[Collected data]
■ ■ ■ ■ ■
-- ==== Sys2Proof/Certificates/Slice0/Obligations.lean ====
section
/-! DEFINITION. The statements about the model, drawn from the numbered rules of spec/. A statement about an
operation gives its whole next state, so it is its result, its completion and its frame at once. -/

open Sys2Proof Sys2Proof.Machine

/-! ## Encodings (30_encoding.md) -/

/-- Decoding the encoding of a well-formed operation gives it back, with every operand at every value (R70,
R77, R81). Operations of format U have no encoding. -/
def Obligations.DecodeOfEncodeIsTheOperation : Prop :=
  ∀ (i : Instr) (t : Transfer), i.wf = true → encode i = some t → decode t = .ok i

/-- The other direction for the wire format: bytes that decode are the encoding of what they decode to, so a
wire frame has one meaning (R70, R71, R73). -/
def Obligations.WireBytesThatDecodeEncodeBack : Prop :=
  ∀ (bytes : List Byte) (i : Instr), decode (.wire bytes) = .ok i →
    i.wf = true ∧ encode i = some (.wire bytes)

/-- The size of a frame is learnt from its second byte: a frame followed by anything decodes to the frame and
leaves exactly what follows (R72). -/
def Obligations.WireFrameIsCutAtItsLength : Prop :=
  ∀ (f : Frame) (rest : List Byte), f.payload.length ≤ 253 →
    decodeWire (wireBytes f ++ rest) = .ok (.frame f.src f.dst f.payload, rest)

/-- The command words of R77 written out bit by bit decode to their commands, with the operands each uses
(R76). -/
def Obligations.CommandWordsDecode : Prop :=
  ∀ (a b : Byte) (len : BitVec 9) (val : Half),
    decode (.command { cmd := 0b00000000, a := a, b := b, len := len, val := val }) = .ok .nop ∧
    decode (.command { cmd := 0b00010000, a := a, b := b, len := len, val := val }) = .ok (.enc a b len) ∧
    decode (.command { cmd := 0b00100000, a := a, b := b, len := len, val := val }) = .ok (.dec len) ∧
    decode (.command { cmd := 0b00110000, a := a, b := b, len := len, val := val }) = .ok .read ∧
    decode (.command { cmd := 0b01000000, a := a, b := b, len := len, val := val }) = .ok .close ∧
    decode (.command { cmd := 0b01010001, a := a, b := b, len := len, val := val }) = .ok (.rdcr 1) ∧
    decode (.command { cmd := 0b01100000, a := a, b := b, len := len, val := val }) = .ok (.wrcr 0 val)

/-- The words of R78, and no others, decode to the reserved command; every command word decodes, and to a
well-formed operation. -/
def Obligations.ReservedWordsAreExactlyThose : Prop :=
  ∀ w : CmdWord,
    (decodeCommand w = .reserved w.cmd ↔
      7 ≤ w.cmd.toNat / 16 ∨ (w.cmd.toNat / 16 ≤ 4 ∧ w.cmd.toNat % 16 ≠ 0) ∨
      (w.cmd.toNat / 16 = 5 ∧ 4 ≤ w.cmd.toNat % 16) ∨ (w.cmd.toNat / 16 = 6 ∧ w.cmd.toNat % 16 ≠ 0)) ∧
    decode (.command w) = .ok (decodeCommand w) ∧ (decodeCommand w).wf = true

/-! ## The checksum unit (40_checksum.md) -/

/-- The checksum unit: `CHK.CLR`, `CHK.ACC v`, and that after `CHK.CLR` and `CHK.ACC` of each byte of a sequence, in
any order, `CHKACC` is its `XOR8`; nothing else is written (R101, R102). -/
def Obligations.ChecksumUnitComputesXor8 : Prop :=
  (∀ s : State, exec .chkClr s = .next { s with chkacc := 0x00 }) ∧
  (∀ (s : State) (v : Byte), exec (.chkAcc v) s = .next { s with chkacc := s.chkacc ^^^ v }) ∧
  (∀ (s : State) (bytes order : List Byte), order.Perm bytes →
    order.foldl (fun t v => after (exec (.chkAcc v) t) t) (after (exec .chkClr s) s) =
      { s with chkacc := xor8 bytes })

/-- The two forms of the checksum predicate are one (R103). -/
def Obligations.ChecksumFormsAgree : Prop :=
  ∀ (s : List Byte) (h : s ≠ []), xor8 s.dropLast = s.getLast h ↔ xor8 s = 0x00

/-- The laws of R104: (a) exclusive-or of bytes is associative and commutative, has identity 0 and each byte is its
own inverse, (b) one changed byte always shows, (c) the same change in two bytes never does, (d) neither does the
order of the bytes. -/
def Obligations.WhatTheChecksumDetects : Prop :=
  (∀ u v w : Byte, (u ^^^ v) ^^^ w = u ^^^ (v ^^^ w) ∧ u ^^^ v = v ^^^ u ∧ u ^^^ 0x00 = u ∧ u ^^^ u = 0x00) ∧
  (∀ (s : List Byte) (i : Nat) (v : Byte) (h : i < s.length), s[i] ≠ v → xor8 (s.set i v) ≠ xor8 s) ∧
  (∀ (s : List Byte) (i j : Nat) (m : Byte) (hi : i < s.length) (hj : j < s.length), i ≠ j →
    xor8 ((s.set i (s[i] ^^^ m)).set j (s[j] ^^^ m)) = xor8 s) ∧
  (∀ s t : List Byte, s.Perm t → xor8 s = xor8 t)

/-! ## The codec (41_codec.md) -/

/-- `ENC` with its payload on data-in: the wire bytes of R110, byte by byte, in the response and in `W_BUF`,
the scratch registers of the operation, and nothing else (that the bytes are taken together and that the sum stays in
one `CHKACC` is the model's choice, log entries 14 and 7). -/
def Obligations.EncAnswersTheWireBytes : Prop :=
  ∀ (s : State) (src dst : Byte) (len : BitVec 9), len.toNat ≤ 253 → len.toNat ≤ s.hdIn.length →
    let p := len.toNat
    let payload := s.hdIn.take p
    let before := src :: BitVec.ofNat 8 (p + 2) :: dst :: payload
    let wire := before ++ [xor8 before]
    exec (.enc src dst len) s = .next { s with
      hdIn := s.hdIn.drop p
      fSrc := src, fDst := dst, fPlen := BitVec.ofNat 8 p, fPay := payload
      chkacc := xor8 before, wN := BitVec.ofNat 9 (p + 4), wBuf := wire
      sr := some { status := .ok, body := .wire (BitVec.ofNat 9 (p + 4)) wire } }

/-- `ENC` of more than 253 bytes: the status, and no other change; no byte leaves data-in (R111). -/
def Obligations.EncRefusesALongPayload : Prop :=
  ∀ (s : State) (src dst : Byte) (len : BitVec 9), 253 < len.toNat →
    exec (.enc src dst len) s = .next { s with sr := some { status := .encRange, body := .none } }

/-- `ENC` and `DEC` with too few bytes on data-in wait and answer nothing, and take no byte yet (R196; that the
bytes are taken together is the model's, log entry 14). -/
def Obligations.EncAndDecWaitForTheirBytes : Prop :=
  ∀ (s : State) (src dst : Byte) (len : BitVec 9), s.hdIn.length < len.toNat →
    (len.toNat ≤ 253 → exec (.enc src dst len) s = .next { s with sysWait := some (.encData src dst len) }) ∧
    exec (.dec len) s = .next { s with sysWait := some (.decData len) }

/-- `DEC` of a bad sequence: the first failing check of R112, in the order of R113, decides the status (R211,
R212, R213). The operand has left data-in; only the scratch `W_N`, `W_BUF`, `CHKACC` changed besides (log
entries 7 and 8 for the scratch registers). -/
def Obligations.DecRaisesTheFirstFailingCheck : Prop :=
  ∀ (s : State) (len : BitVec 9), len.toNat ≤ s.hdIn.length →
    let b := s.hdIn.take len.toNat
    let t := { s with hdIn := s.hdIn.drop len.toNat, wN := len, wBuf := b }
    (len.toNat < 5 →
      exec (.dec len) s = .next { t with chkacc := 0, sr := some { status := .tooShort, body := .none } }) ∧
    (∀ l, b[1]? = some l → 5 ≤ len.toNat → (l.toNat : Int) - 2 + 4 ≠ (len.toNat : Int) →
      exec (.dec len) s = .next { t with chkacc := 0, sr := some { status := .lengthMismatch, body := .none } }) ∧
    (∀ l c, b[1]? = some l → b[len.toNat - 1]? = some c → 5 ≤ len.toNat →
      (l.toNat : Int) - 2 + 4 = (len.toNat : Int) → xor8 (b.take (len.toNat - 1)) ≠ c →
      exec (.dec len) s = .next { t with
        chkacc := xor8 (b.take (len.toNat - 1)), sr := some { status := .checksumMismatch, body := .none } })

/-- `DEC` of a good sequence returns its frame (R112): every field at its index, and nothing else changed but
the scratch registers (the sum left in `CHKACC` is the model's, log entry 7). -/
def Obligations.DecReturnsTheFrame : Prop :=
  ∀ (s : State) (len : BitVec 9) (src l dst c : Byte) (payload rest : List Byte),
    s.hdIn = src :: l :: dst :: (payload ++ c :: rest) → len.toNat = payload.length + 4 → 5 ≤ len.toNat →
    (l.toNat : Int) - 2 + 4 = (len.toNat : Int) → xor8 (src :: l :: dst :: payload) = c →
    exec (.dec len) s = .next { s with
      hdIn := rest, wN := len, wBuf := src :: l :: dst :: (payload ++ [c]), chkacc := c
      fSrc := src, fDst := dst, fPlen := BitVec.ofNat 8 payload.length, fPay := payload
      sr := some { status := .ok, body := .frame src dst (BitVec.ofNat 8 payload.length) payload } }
■ ■ ■ ■ ■
Filter the records for lines holding the string "after". Copy each one.

- [Response area]:
/-- The checksum unit: `CHK.CLR`, `CHK.ACC v`, and that after `CHK.CLR` and `CHK.ACC` of each byte of a sequence, in
    order.foldl (fun t v => after (exec (.chkAcc v) t) t) (after (exec .chkClr s) s) =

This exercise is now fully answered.